The height CH of a right-angled triangle ABC halves the right angle C. Find the distance from

The height CH of a right-angled triangle ABC halves the right angle C. Find the distance from point C to line AB if the larger leg is 10 cm.

If the height of a right-angled triangle divides the right angle in the ratio of 2/1, then let the value of the angle ВСН = X0, then the value of the angle АСН = 2 * X0.

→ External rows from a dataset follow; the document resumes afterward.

-- ==== Sys2Proof/Tests/Slice0.lean ====
section
/-! SUPPORT. The model's own tests: an ill-formed term for each check of well-formedness, words written out from the encodings,
a witness for the hypotheses of each statement, and one-step results from the spec's examples. Every expected value is taken
from the spec or worked out by hand from its rules. -/

namespace Sys2Proof.Tests

open Sys2Proof Sys2Proof.Machine

set_option Elab.async false

abbrev z : Fields := Enc.blank .base
abbrev zl : Fields := Enc.blank .lit
abbrev zx : Fields := Enc.blank .ext
abbrev zxl : Fields := Enc.blank .extLit

/-! Well-formedness: each term breaks one check. -/

/-- A well-formed term, so that the refusals below are not refusals of everything. -/
theorem test_wf_ok : (Instr.iadd { z with d := .vec 3, a := .vec 4, b := .vec 5 }).wellFormed = true := by decide
theorem test_wf_base_register_range : (Instr.iadd { z with d := .vec 64, a := .vec 4, b := .vec 5 }).wellFormed = false := by decide
theorem test_wf_base_vector_not_scalar : (Instr.iadd { z with d := .scl 3, a := .vec 4, b := .vec 5 }).wellFormed = false := by decide
theorem test_wf_base_scalar_not_vector : (Instr.sadd { z with d := .vec 1, a := .scl 2, b := .scl 3 }).wellFormed = false := by decide
theorem test_wf_base_predicate_range : (Instr.icmp .lt { z with d := .prd 8, a := .vec 4, b := .vec 5 }).wellFormed = false := by decide
theorem test_wf_base_predicate_kind : (Instr.icmp .lt { z with d := .vec 3, a := .vec 4, b := .vec 5 }).wellFormed = false := by decide
theorem test_wf_base_number_range : (Instr.trap { z with b := .num 64 }).wellFormed = false := by decide
theorem test_wf_base_unused_field : (Instr.jmpr { z with a := .vec 10, d := .vec 1 }).wellFormed = false := by decide
theorem test_wf_base_type : (Instr.iadd { z with d := .vec 3, a := .vec 4, b := .vec 5, ty := 9 }).wellFormed = false := by decide
theorem test_wf_base_mod : (Instr.iadd { z with d := .vec 3, a := .vec 4, b := .vec 5, md := 1 }).wellFormed = false := by decide
theorem test_wf_base_literal_field : (Instr.iadd { z with d := .vec 3, a := .vec 4, b := .vec 5, lit := 1 }).wellFormed = false := by decide
theorem test_wf_base_third_source : (Instr.iadd { z with d := .vec 3, a := .vec 4, b := .vec 5, c := .vec 1 }).wellFormed = false := by decide
theorem test_wf_base_guard_range : (Instr.iadd { z with d := .vec 3, a := .vec 4, b := .vec 5, gd := ⟨8, false⟩ }).wellFormed = false := by decide
theorem test_wf_base_guard_negated : (Instr.iadd { z with d := .vec 3, a := .vec 4, b := .vec 5, gd := ⟨1, true⟩ }).wellFormed = false := by decide
theorem test_wf_base_immediate : (Instr.iadd { z with d := .vec 3, a := .vec 4, b := .vec 5, imm := 1 }).wellFormed = false := by decide
theorem test_wf_lit_needs_literal : (Instr.iadd { zl with d := .vec 3, a := .vec 4, b := .vec 5 }).wellFormed = false := by decide
theorem test_wf_base_has_no_literal : (Instr.iadd { z with d := .vec 3, a := .vec 4, b := .lit 1 }).wellFormed = false := by decide
theorem test_wf_imm12_range : (Instr.movi { z with d := .vec 7, imm := 0x1000 }).wellFormed = false := by decide
theorem test_wf_imm12_no_guard : (Instr.movi { z with d := .vec 7, gd := ⟨1, false⟩ }).wellFormed = false := by decide
theorem test_wf_off20_range : (Instr.bra { z with imm := 0x100000 }).wellFormed = false := by decide
theorem test_wf_off20_operand : (Instr.bra { z with a := .vec 1 }).wellFormed = false := by decide
theorem test_wf_off24_guard : (Instr.tgt { z with gd := ⟨1, false⟩ }).wellFormed = false := by decide
theorem test_wf_wait_field : (Instr.wait { z with d := .num 64, a := .num 0, b := .num 0, c := .num 0 }).wellFormed = false := by decide
theorem test_wf_gets_register : (Instr.gets { z with d := .prd 1, c := .num 0 }).wellFormed = false := by decide
theorem test_wf_gets_high : (Instr.gets { z with d := .scl 1, c := .num 1 }).wellFormed = false := by decide
theorem test_wf_sets_register : (Instr.sets { z with a := .vec 64, c := .num 0 }).wellFormed = false := by decide
theorem test_wf_ext_mod : (Instr.fadd { zx with d := .vec 1, a := .vec 2, b := .vec 3, ty := 0, md := 0x80 }).wellFormed = false := by decide
theorem test_wf_ext_immediate : (Instr.iadd { zx with d := .vec 1, a := .vec 2, b := .vec 3, imm := 1 }).wellFormed = false := by decide
theorem test_wf_ext_codable : (Instr.iadd { zx with d := .vec 0x600, a := .vec 2, b := .vec 3 }).wellFormed = false := by decide
theorem test_wf_ext_gap_code : (Instr.iadd { zx with d := .gap 0x4F, a := .vec 2, b := .vec 3 }).wellFormed = false := by decide
theorem test_wf_ext_literal_operand : (Instr.iadd { zx with d := .vec 1, a := .vec 2, b := .lit 3 }).wellFormed = false := by decide
theorem test_wf_ext_third_source : (Instr.lop3 { zx with d := .vec 1, a := .vec 2, b := .vec 3, c := .none, imm := 0x96 }).wellFormed = false := by decide
theorem test_wf_ext_unused_type : (Instr.braX { zx with ty := 1 }).wellFormed = false := by decide
theorem test_wf_branch_literal_no_immediate : (Instr.braX { zxl with imm := 4 }).wellFormed = false := by decide
theorem test_wf_ext_only : (Instr.lop3 { z with d := .vec 1, a := .vec 2, b := .vec 3, c := .vec 4 }).wellFormed = false := by decide
theorem test_wf_nop_body : (Instr.nop { z with imm := 1 }).wellFormed = false := by decide
theorem test_wf_pfi_form : (Instr.pfi zx).wellFormed = false := by decide
theorem test_wf_pfi_offset : (Instr.pfiX { zx with imm := 0x10000 }).wellFormed = false := by decide
theorem test_wf_pfi_mod : (Instr.pfiX { zx with md := 8 }).wellFormed = false := by decide
theorem test_wf_pfi_literal : (Instr.pfiX { zx with lit := 4 }).wellFormed = false := by decide
theorem test_wf_pfd_operand : (Instr.pfdL1 { z with a := .prd 1 }).wellFormed = false := by decide
theorem test_wf_pfd_guard : (Instr.pfdSlice { z with a := .vec 10, gd := ⟨8, false⟩ }).wellFormed = false := by decide
theorem test_wf_yield_form : (Instr.yield zx).wellFormed = false := by decide
theorem test_wf_yield_body : (Instr.yield { z with imm := 1 }).wellFormed = false := by decide
theorem test_wf_hint_code : (Instr.hint { z with imm := 0x1000 }).wellFormed = false := by decide
/-- R182, step 2: a condition of the words alone. A pair must start at an even register (R169). -/
theorem test_wf_word_condition : (Instr.iadd64 { z with d := .vec 1, a := .vec 2, b := .vec 4 }).wellFormed = false := by decide

/-! Words written out from the spec's encodings (R164 to R181) and the opcode table. -/

/-- FP32 vector arithmetic: MAJ 0x19, D 1, A 2, B 3 (`FADD v1, v2, v3`); a base float form is fp32 with the default MOD. -/
theorem test_word_fadd : decodeWords [0x190420C0] = .ok (.fadd { z with d := .vec 1, a := .vec 2, b := .vec 3, ty := 4, md := 5 }) := by decide
/-- Integer arithmetic: MAJ 0x08, D 3, A 4, B 5 (`IADD v3, v4, v5`). -/
theorem test_word_iadd : decodeWords [0x080C4140] = .ok (.iadd { z with d := .vec 3, a := .vec 4, b := .vec 5 }) := by decide
/-- The same with a literal: LEN 01. -/
theorem test_word_iadd_literal : decodeWords [0x480C4000, 0x12345678, 0] = .ok (.iadd { zl with d := .vec 3, a := .vec 4, b := .lit 0x12345678 }) := by decide
/-- Predicates: MAJ 0x0D, D p3, A 4, B 5, guard p1, FN 2 (`ICMP.lt p3, v4, v5`). -/
theorem test_word_icmp : decodeWords [0x0D0C414A] = .ok (.icmp .lt { z with d := .prd 3, a := .vec 4, b := .vec 5, gd := ⟨1, false⟩ }) := by decide
/-- Scalars: MAJ 0x10, s1, s2, s3. -/
theorem test_word_sadd : decodeWords [0x100420C0] = .ok (.sadd { z with d := .scl 1, a := .scl 2, b := .scl 3 }) := by decide
/-- An immediate: MAJ 0x15, v7, IMM12 0xFFB. -/
theorem test_word_movi : decodeWords [0x151C0FFB] = .ok (.movi { z with d := .vec 7, imm := 0xFFB }) := by decide
/-- A branch: MAJ 0x01, guard p1, OFF20 −3. -/
theorem test_word_bra : decodeWords [0x013FFFFD] = .ok (.bra { z with gd := ⟨1, true⟩, imm := 0xFFFFD }) := by decide
/-- Bundle operations: MAJ 0x24, v8, v9 (`SCAN.iadd v8, v9`). -/
theorem test_word_scan : decodeWords [0x24209000] = .ok (.scan .iadd { z with d := .vec 8, a := .vec 9, md := 5 }) := by decide
theorem test_word_putl : decodeWords [0x250C4140] = .ok (.putl { z with d := .vec 3, a := .vec 4, b := .vec 5 }) := by decide
/-- Global memory: MAJ 0x26, v4, base v10, offset 3, FN 4. -/
theorem test_word_ldg : decodeWords [0x2610A0C4] = .ok (.ldg .b32 { z with d := .vec 4, a := .vec 10, b := .num 3 }) := by decide
/-- Buffers: MAJ 0x28 and 0x29, FN 4. -/
theorem test_word_ldb : decodeWords [0x28083004] = .ok (.ldb .b32 { z with d := .vec 2, a := .vec 3, b := .num 0 }) := by decide
theorem test_word_stb : decodeWords [0x29143044] = .ok (.stb .b32 { z with d := .vec 5, a := .vec 3, b := .num 1 }) := by decide
/-- Atomics and commutative updates: MAJ 0x2A, 0x2B and 0x3B. -/
theorem test_word_atom : decodeWords [0x2A20A300] = .ok (.atom .add { z with d := .vec 8, a := .vec 10, b := .vec 12 }) := by decide
theorem test_word_atomb : decodeWords [0x2B0420C0] = .ok (.atomb .add { z with d := .vec 1, a := .vec 2, b := .vec 3 }) := by decide
theorem test_word_comm : decodeWords [0xBB000028, 0x02800000, 0] = .ok (.comm .fadd { zx with a := .vec 10, b := .vec 20 }) := by decide
/-- Synchronisation: WAIT, BAR ARRIVE and RING PUT. -/
theorem test_word_wait : decodeWords [0x2CFC0FFF] = .ok (.wait { z with d := .num 63, a := .num 0, b := .num 63, c := .num 63 }) := by decide
theorem test_word_bar : decodeWords [0x2E1C0C80] = .ok (.barArrive { z with d := .vec 7, b := .num 50 }) := by decide
/-- Engines: COPY, TILE MMA, FPROBE. -/
theorem test_word_copy : decodeWords [0x310D0000] = .ok (.copy { z with d := .num 3, a := .scl 16 }) := by decide
theorem test_word_tile : decodeWords [0x32014000] = .ok (.tileMma { z with a := .scl 20 }) := by decide
theorem test_word_fprobe : decodeWords [0x33080141] = .ok (.fprobe { z with d := .prd 2, b := .scl 5 }) := by decide
/-- System: LAUNCH, ZEROB, SYSCALL. -/
theorem test_word_launch : decodeWords [0x351C6000] = .ok (.launch { z with d := .scl 7, a := .scl 6 }) := by decide
theorem test_word_zerob : decodeWords [0x360020C4] = .ok (.zerob { z with a := .scl 2, b := .scl 3 }) := by decide
theorem test_word_syscall : decodeWords [0x37000300] = .ok (.syscall { z with b := .num 12 }) := by decide
/-- Hints: PFI, PFD, YIELD. -/
theorem test_word_pfi : decodeWords [0x3C000010] = .ok (.pfi { z with imm := 0x10 }) := by decide
theorem test_word_pfd : decodeWords [0x3D00A000] = .ok (.pfdL1 { z with a := .vec 10 }) := by decide
theorem test_word_yield : decodeWords [0x3E000000] = .ok (.yield z) := by decide
/-- The dual form: MAJ 0x39, guard p3; `FADD v4, v5, v6` beside `IADD v9, v10, v11`. -/
theorem test_word_dual : decodeWords [0xB964100C, 0x04050600, 0x090A0B00] = .ok (.dual ⟨3, false⟩ ⟨0x19, 0, 4, 5, 6, 0⟩ ⟨0x08, 0, 9, 10, 11, 0⟩) := by decide
/-- Words that are none (Table 3): RIDX is extended only, and LEN 01 needs two more words. -/
theorem test_word_ridx_base : (decodeWords [0x3A000000]).isOk = false := by decide
theorem test_word_truncated : (decodeWords [0x480C4000, 0x12345678]).isOk = false := by decide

Then the angle (ВСН + АСН) = 90.

(X + 2 * X) = 90.

3 * X = 90.

X = BCH = 30.

Angle ACH = 90 – 30 = 60.

In a right-angled triangle ACН, the angle СAН = (90 – 60) = 30, and then the leg CH, pressing against this angle is equal to half the length of the AC.

CH = AC / 2 = 10/2 = see.

If the height of a right-angled triangle divides the right angle in half, then triangle ABC is right-angled and isosceles, then the angle BCН = ACН = 45, and triangle ACН is also right-angled and isosceles.

Then 2 * CH ^ 2 = AC ^ 2.

CH ^ 2 = 100/2 = 50.

CH = 5 * √2 cm.

Answer: The height of the triangle is 5 cm or 5 * √2 cm.